Removing fsync from our local storage engine

How we used pre-allocation, O_DIRECT, and an SSD-aware journal to keep our local storage engine's writes crash-consistent without fsync.

storage performance engineering

Most storage engines pay fsync somewhere on the durable write path. We built a narrowly scoped single-node KV storage engine that does not call fsync for PUT or DELETE. The design relies on fixed-size preallocated files, pre-zeroed extents, O_DIRECT writes, and a journal whose commits are aligned to the SSD’s atomic-write unit.

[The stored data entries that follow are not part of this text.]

/-- A card operation whose `TRANSCEIVE` ended is over, or reads at most five bytes more. -/
theorem afterTrx_fits {c : CardFrame} {s : State} (r : TrxResult) (hf : c.op.Fits s.cfg) :
    ∀ q, (afterTrx c r s).seq = some q → q.Fits s.cfg ∧ q.stepsLeft s.cfg < 6 := by
  intro q e
  unfold afterTrx at e
  cases hr : r.status <;> rw [hr] at e
  · unfold afterTrxOk at e
    obtain ⟨op, line, i, u, bl⟩ := c
    cases op <;> first
      | (obtain rfl := Option.some.inj e
         first
          | exact ⟨⟨hf, .inr (.inr ⟨rfl, (show 0 < 5 by decide)⟩)⟩, by simp [Running.stepsLeft, CardFrame.stepsLeft]⟩
          | exact ⟨⟨hf, .inr (.inr (.inr rfl))⟩, by simp [Running.stepsLeft, CardFrame.stepsLeft]⟩)
      | cases e
  · cases e

/-- The sequencer's step of an operation that overruns nothing does not fault and leaves fewer steps. -/
theorem seqStep_fits {r : Running} {s : State} (hs : s.Steady) (hr : r.Ok s) (hf : r.Fits s.cfg) :
    ∃ t, seqStep r s = .next t ∧ 1 ≤ r.stepsLeft s.cfg ∧
      ∀ q, t.seq = some q → q.Fits s.cfg ∧ q.stepsLeft s.cfg < r.stepsLeft s.cfg := by
  have hc := hs.cfg.2.2.2.1
  cases r with
  | writes ws =>
    refine ⟨_, rfl, by simp only [Running.stepsLeft]; omega, fun q e => ?_⟩
    match ws with
    | [] => cases e
    | [(r, v)] => cases e
    | (r, v) :: w :: rest =>
      obtain rfl := Option.some.inj e
      exact ⟨trivial, by simp only [Running.stepsLeft, List.length_cons]; omega⟩
  | resp f =>
    refine ⟨_, rfl, ?_⟩
    have hd := drainCount_le s.cfg f.n
    cases hl : f.line <;> simp only [respStep, hl, Running.stepsLeft]
    · refine ⟨by omega, fun q e => ?_⟩
      obtain rfl := Option.some.inj e
      exact ⟨trivial, by dsimp only; omega⟩
    · refine ⟨by omega, fun q e => ?_⟩
      split_ifs at e with h
      · obtain rfl := Option.some.inj e
        simp only [List.length_append, List.length_singleton] at h
        exact ⟨trivial, by simp only [List.length_append, List.length_singleton]; omega⟩
      · cases e
      · cases e
  | crc f =>
    obtain ⟨hx, h1, hk⟩ := crcStep_fits hr hf
    simp only [seqStep]
    cases e : crcStep f s with
    | go f' s' =>
      rw [e] at hk
      exact ⟨_, rfl, h1, fun q hq => by cases hq; exact ⟨hk.1, hk.2⟩⟩
    | done b s' => exact ⟨_, rfl, h1, fun q hq => by cases hq⟩
    | fault x => exact absurd e (hx x)
  | trx f =>
    obtain ⟨hx, h1, hk⟩ := trxStep_fits hs hr hf
    simp only [seqStep]
    cases e : trxStep f s with
    | go f' s' =>
      rw [e] at hk
      exact ⟨_, rfl, h1, fun q hq => by cases hq; exact ⟨hk.1, hk.2⟩⟩
    | done b s' => exact ⟨_, rfl, h1, fun q hq => by cases hq⟩
    | fault x => exact absurd e (hx x)
  | card c => exact cardStep_fits hs hf.1 hf.2
  | cardCrc c f =>
    obtain ⟨hx, h1, hk⟩ := crcStep_fits hr hf.2
    have hk' := crcStep_keeps hs hr
    simp only [seqStep]
    cases e : crcStep f s with
    | go f' s' =>
      rw [e] at hk
      exact ⟨_, rfl, Nat.le_add_right_of_le h1, fun q hq => by
        cases hq; exact ⟨⟨hf.1, hk.1⟩, Nat.add_lt_add_right hk.2 _⟩⟩
    | done b s' =>
      rw [e] at hk'
      refine ⟨_, rfl, Nat.le_add_right_of_le h1, fun q hq => ?_⟩
      obtain rfl := Option.some.inj hq
      have := callTrx_fits (c := c) (s := s') (by rw [hk'.2]; exact hc) (by rw [hk'.2]; exact hf.1)
      rw [hk'.2] at this
      exact ⟨this.1, Nat.lt_of_lt_of_le this.2 (Nat.le_add_left _ _)⟩
    | fault x => exact absurd e (hx x)
  | cardTrx c f =>
    obtain ⟨hx, h1, hk⟩ := trxStep_fits hs hr hf.2
    have hk' := trxStep_keeps hs hr
    simp only [seqStep]
    cases e : trxStep f s with
    | go f' s' =>
      rw [e] at hk
      exact ⟨_, rfl, Nat.le_add_right_of_le h1, fun q hq => by
        cases hq; exact ⟨⟨hf.1, hk.1⟩, Nat.add_lt_add_right hk.2 _⟩⟩
    | done b s' =>
      rw [e] at hk'
      refine ⟨_, rfl, Nat.le_add_right_of_le h1, fun q hq => ?_⟩
      have := afterTrx_fits b (s := s') (c := c) (by rw [hk'.2]; exact hf.1) q hq
      rw [hk'.2] at this
      exact ⟨this.1, by show _ < f.stepsLeft s.cfg + 6; omega⟩
    | fault x => exact absurd e (hx x)

end Sys2Proof.Machine
end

This is not a general argument against fsync. It works because our durability contract is narrower than POSIX file semantics, our deployments are SSD-only, and the engine owns allocation, journaling, and recovery. In a 4KB random-write benchmark on AWS i8g.2xlarge local NVMe, the engine reached 190,985 obj/s versus 116,041 obj/s for ext4 + O_DIRECT + fsync.

The cost of fsync

Let’s start with how object stores and databases handle fsync today. MinIO, in both single-node and distributed deployments, eventually writes to the local filesystem. Each PUT issues fdatasync or fsync on the data part and on xl.meta, flushing the file to the device. RocksDB’s WAL doesn’t sync by default. Applications that need crash-consistent semantics have to opt in. etcd is stricter: every Raft entry is fsynced on the way to disk, and the etcd paper calls this out as essential to Raft safety. Postgres fsyncs the WAL at commit and uses group commit to amortize per-commit latency. Kafka is the outlier. By default it doesn’t fsync on the write path at all and leans entirely on replication for durability. The trade-off there is that single-node data safety is weakened. Data inside the power-loss window can be lost, and the cluster’s replication factor becomes the only line of defense.

Getting fsync right is hard. Jepsen has surfaced fsync-related data-loss bugs in distributed systems many times. One recent example is NATS 2.12.1 losing data on the crash-recovery path (Jepsen NATS 2.12.1 analysis).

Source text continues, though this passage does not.